(Beginning of Information provided)

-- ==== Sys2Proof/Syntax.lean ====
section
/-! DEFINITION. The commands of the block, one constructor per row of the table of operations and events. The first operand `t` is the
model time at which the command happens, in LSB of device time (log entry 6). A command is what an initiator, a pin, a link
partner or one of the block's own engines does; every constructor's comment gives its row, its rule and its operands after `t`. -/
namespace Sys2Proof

(End of Information provided)
(Beginning of Information provided)

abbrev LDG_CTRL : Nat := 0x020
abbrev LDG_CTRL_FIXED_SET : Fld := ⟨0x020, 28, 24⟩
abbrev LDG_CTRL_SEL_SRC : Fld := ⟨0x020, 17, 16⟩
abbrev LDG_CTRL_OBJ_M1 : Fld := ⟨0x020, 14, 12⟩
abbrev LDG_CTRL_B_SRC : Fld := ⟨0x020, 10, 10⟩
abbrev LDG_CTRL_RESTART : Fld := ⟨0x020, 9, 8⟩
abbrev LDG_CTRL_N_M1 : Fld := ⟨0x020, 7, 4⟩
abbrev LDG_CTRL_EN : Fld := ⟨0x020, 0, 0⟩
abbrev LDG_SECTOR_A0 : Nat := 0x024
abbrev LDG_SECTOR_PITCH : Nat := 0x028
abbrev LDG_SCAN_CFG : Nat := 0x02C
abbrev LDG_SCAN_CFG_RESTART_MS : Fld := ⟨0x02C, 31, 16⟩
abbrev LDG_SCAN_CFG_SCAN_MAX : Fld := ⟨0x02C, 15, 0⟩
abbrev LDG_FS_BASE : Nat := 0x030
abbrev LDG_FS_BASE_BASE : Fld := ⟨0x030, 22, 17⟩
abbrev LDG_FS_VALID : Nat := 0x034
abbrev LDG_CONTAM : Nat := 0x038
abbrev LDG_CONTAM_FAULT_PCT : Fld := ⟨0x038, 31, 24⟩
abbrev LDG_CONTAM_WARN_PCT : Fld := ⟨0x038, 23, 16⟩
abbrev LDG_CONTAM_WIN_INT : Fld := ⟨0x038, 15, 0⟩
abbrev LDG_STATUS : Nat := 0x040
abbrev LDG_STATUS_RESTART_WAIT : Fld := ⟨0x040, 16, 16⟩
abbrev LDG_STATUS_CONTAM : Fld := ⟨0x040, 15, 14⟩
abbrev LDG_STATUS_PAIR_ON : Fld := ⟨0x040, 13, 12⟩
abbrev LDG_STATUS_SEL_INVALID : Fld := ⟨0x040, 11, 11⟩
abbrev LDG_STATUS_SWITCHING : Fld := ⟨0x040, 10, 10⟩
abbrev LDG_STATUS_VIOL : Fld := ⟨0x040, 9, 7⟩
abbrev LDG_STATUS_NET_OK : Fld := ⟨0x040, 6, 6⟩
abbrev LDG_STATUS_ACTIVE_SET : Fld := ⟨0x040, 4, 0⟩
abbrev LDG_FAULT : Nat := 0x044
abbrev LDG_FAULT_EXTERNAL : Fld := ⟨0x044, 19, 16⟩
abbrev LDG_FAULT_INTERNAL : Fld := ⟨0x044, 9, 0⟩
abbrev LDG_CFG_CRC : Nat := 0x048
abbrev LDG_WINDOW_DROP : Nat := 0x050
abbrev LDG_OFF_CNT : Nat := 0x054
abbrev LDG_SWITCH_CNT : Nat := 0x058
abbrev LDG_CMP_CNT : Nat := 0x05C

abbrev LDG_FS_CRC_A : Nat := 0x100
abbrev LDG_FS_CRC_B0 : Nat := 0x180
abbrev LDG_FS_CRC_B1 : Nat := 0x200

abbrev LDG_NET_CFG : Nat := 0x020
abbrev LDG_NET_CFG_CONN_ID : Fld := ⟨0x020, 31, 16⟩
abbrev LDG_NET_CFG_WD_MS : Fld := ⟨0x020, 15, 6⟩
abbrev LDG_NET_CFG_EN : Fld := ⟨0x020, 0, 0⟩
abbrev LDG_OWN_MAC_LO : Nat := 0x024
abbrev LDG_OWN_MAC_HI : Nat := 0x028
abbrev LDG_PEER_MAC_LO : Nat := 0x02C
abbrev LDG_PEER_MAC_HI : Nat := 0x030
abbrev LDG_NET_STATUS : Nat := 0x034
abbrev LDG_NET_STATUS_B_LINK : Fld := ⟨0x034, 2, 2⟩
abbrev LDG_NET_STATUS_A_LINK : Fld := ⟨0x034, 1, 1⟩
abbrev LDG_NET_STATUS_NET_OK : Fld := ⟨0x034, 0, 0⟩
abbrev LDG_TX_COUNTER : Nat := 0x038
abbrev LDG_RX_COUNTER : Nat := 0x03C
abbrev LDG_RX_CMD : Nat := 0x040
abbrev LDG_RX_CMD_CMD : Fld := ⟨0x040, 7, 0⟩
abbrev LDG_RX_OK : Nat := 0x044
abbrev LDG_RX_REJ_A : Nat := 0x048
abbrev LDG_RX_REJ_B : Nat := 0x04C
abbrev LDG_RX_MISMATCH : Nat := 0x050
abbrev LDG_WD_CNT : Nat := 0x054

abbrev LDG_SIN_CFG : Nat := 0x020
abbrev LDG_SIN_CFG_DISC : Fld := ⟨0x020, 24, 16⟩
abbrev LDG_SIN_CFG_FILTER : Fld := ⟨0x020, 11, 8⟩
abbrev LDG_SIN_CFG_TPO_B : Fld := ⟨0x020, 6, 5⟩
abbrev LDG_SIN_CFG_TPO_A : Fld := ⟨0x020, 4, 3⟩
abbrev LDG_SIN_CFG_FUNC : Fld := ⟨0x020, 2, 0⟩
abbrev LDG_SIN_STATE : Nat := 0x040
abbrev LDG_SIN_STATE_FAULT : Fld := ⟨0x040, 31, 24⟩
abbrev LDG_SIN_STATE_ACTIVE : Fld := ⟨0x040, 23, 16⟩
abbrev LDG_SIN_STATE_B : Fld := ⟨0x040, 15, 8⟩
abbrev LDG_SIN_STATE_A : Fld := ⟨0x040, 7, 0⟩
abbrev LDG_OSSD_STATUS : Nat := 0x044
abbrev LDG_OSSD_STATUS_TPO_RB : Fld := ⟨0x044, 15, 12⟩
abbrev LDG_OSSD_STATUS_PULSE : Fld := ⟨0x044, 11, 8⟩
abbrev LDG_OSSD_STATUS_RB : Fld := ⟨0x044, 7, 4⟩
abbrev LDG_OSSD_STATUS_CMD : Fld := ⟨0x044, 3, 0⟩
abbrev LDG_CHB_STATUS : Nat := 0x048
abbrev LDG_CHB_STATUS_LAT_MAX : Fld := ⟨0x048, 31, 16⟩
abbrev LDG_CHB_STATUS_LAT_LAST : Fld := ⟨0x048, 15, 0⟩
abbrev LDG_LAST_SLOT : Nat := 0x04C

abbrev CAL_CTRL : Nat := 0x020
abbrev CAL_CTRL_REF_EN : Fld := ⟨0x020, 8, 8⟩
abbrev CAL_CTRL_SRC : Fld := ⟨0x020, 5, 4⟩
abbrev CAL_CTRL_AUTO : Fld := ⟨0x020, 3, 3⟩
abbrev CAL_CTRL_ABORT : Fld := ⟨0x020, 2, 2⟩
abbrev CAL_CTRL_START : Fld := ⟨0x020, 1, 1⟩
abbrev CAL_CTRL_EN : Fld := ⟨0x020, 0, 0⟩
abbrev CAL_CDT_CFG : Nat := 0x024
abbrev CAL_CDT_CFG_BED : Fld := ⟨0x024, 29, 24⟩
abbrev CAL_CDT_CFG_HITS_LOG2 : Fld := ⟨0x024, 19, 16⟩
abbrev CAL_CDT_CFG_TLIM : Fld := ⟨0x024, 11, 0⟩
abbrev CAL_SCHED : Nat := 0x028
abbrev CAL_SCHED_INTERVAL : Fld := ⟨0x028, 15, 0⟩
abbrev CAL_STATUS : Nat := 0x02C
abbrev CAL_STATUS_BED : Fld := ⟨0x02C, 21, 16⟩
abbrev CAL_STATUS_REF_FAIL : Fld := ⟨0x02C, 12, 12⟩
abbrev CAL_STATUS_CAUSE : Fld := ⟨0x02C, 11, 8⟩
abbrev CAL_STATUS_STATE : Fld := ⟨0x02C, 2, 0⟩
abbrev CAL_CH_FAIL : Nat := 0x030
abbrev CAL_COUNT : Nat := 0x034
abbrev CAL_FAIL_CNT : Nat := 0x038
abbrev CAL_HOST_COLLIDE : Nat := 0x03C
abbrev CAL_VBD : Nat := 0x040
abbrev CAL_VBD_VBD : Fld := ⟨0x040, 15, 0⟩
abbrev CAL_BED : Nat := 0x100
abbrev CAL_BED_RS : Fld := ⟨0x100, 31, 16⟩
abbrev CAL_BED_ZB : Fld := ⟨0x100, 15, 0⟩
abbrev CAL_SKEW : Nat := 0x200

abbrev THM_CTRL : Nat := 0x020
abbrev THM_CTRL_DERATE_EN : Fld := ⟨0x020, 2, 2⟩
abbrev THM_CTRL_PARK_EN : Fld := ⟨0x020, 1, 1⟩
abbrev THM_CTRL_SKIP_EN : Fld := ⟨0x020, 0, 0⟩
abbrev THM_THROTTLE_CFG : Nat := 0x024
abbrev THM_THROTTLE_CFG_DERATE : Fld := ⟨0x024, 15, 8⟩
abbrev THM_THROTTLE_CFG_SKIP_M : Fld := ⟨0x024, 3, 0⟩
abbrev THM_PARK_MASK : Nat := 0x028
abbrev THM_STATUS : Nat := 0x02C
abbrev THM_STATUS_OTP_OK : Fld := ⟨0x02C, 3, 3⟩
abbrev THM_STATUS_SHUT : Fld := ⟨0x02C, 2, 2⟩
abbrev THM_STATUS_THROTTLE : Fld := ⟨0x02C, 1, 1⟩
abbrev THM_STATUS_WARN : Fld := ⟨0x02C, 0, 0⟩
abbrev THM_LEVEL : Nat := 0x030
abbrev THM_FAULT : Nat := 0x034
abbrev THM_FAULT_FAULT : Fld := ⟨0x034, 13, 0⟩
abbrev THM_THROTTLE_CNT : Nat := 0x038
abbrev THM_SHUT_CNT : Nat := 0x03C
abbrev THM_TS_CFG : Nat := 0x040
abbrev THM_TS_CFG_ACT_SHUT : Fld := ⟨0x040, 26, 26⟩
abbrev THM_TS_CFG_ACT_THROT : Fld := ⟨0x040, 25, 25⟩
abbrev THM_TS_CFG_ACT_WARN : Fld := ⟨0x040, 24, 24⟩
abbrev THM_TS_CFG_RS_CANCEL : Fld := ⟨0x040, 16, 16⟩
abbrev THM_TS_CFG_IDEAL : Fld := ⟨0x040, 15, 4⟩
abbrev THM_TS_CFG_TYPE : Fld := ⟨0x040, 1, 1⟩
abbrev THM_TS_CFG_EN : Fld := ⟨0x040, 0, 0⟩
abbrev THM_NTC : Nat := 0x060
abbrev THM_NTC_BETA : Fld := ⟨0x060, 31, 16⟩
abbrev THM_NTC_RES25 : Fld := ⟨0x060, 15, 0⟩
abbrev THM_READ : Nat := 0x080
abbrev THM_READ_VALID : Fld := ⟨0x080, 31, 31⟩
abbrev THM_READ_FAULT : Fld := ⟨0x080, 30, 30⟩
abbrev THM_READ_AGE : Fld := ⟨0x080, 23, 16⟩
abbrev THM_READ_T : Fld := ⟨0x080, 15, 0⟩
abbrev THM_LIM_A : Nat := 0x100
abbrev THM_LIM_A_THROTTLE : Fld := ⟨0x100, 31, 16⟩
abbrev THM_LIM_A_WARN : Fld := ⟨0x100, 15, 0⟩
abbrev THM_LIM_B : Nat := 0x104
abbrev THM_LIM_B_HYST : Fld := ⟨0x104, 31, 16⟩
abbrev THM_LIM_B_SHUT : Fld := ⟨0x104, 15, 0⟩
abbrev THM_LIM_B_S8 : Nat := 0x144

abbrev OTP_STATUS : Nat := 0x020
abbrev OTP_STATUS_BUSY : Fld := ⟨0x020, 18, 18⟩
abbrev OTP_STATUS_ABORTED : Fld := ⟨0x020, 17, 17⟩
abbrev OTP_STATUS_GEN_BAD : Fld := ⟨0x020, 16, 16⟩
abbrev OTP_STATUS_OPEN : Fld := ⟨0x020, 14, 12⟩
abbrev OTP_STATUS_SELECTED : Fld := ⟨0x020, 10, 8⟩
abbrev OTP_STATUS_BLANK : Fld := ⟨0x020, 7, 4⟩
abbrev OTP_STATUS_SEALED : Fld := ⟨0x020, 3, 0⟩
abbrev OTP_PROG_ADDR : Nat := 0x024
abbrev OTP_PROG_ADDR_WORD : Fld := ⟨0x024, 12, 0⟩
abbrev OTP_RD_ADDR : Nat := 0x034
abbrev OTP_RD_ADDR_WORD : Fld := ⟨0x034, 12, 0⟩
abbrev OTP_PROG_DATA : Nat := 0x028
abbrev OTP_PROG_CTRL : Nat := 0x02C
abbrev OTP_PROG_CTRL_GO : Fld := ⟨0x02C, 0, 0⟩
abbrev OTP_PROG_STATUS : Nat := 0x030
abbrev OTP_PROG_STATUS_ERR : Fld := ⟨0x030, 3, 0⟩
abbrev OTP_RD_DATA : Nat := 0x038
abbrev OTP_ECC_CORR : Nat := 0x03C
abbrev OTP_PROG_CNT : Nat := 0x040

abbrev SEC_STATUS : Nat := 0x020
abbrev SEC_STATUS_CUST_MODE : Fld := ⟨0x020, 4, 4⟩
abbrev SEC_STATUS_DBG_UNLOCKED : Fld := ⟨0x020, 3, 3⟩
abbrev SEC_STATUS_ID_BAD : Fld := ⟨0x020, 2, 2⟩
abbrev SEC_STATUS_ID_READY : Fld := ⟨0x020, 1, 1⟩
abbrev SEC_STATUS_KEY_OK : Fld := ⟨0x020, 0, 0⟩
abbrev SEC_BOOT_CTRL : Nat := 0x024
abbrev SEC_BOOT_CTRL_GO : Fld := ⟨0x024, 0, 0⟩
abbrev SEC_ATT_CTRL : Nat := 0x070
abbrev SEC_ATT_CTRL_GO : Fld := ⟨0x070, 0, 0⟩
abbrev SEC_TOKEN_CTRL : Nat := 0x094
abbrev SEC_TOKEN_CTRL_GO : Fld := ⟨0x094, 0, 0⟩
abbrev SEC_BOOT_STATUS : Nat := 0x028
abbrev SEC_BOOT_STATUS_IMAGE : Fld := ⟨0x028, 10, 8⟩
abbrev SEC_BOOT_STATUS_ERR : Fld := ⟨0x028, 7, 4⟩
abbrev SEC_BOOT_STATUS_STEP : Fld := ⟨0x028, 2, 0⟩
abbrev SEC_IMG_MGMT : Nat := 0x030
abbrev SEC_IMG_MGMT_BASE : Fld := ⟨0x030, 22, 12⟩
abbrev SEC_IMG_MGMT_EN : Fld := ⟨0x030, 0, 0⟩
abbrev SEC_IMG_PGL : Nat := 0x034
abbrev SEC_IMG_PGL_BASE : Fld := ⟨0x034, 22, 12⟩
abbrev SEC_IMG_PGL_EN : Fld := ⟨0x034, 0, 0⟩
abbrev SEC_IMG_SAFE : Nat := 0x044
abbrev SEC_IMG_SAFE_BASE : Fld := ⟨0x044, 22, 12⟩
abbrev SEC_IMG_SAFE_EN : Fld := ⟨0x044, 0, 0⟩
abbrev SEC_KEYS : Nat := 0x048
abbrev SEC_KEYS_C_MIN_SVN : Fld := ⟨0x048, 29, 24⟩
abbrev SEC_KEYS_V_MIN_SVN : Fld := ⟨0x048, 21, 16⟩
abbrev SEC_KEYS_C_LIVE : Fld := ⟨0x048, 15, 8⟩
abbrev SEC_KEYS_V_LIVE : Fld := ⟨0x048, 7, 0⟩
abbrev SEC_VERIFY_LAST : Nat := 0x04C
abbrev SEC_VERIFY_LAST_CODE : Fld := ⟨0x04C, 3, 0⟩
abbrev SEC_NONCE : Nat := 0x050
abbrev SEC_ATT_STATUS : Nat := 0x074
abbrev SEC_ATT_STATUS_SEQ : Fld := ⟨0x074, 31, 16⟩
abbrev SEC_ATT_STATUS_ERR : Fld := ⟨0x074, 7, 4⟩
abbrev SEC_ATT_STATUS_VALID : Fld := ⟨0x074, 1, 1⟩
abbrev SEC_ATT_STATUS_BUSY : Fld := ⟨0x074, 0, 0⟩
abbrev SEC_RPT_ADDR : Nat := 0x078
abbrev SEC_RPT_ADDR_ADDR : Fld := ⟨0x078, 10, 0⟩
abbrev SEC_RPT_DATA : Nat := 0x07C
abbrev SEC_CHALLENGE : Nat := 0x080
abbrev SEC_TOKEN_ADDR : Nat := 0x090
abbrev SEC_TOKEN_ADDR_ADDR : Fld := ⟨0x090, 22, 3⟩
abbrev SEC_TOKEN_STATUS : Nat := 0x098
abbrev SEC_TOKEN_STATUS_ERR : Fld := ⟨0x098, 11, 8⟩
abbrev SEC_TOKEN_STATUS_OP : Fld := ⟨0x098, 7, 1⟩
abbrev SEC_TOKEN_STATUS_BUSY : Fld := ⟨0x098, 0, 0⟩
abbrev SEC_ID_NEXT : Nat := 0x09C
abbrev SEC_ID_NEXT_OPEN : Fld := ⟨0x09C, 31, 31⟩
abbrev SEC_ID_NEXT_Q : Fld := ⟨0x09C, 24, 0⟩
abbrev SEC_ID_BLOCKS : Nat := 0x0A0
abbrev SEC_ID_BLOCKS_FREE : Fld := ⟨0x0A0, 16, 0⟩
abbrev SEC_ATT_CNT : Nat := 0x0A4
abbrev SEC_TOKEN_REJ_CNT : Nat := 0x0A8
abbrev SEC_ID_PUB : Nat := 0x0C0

(End of Information provided)
(Beginning of Information provided)

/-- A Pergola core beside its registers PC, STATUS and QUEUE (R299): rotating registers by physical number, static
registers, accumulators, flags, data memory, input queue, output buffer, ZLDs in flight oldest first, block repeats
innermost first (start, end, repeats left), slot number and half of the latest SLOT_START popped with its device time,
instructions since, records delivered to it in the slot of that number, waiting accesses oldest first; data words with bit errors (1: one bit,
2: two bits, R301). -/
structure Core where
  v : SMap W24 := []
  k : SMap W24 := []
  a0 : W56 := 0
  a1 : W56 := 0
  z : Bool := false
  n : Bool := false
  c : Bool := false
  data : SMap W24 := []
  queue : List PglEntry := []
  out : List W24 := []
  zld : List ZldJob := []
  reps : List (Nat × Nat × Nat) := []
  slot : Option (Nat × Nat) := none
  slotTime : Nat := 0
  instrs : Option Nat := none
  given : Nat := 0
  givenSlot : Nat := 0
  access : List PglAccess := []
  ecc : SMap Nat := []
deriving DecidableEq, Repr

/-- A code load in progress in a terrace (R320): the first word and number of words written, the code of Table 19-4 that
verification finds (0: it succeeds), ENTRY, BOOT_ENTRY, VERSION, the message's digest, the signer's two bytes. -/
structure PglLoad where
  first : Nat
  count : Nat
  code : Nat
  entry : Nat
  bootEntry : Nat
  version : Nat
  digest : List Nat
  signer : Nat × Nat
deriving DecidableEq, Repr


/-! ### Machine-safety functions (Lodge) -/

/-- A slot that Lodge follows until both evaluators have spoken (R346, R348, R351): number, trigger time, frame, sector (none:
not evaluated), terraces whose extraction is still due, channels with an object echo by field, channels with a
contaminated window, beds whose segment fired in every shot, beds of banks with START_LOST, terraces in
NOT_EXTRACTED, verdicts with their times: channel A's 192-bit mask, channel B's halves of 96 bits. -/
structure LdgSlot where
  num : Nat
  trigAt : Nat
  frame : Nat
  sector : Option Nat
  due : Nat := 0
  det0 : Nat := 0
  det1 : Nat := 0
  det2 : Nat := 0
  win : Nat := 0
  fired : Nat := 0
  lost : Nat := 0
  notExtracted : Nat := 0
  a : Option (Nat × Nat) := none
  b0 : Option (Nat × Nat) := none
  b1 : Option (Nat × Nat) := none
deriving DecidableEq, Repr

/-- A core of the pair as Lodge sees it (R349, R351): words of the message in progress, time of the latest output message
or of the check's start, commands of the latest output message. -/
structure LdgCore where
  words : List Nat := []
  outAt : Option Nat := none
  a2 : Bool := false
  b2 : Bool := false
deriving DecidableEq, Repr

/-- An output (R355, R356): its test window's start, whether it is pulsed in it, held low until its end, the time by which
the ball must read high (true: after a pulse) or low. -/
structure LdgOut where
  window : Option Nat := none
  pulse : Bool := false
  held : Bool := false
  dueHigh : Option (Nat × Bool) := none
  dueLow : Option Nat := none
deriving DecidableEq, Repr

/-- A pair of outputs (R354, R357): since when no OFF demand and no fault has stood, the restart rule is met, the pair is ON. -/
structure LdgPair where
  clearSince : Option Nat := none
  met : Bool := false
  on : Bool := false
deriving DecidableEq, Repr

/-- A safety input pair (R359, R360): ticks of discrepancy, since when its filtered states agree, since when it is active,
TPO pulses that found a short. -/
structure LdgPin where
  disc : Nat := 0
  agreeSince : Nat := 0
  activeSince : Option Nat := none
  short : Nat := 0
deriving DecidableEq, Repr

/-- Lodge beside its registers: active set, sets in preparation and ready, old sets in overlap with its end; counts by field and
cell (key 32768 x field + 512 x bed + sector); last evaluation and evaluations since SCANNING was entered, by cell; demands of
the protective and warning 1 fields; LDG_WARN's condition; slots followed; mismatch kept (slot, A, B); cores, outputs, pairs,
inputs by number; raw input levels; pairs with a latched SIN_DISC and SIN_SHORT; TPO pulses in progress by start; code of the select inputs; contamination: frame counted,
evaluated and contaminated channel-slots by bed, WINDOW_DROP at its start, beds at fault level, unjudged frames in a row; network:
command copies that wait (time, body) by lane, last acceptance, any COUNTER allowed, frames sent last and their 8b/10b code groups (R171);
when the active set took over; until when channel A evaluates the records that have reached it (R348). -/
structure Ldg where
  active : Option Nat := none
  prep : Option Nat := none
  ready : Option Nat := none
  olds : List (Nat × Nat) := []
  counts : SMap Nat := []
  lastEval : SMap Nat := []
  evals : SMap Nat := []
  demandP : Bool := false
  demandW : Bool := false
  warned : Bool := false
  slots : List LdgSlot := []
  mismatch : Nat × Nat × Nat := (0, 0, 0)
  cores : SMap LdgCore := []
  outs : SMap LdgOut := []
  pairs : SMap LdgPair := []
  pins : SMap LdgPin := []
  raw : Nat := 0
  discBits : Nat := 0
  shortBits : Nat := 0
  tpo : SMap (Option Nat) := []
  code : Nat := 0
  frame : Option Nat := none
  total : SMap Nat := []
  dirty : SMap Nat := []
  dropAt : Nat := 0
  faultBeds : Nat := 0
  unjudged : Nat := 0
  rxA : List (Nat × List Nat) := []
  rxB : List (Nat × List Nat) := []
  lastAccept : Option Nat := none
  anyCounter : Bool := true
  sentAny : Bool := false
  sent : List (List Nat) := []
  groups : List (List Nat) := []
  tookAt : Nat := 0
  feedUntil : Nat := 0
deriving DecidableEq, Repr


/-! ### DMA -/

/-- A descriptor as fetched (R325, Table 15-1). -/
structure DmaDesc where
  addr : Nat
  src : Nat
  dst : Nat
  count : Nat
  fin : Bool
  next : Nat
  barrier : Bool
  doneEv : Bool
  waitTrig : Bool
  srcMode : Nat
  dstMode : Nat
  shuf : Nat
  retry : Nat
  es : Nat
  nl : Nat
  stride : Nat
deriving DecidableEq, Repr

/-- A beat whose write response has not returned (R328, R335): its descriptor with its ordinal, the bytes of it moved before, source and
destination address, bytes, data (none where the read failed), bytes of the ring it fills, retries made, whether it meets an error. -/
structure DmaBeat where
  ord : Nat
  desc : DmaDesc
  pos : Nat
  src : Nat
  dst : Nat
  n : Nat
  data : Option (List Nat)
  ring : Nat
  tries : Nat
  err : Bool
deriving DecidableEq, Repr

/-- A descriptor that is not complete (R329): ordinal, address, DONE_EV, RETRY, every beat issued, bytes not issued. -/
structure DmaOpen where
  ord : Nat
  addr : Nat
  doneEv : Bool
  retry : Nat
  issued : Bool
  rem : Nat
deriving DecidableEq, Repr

(End of Information provided)

> [Exercise description] Wherever the line holding "abbrev THM_TS_CFG_TYPE : Fld := ⟨0x040, 1, 1⟩" falls in the entries above, copy exactly from it through the line holding "abbrev THM_READ : Nat := 0x080", inclusive, and add nothing.

> [Output]
abbrev THM_TS_CFG_TYPE : Fld := ⟨0x040, 1, 1⟩
abbrev THM_TS_CFG_EN : Fld := ⟨0x040, 0, 0⟩
abbrev THM_NTC : Nat := 0x060
abbrev THM_NTC_BETA : Fld := ⟨0x060, 31, 16⟩
abbrev THM_NTC_RES25 : Fld := ⟨0x060, 15, 0⟩
abbrev THM_READ : Nat := 0x080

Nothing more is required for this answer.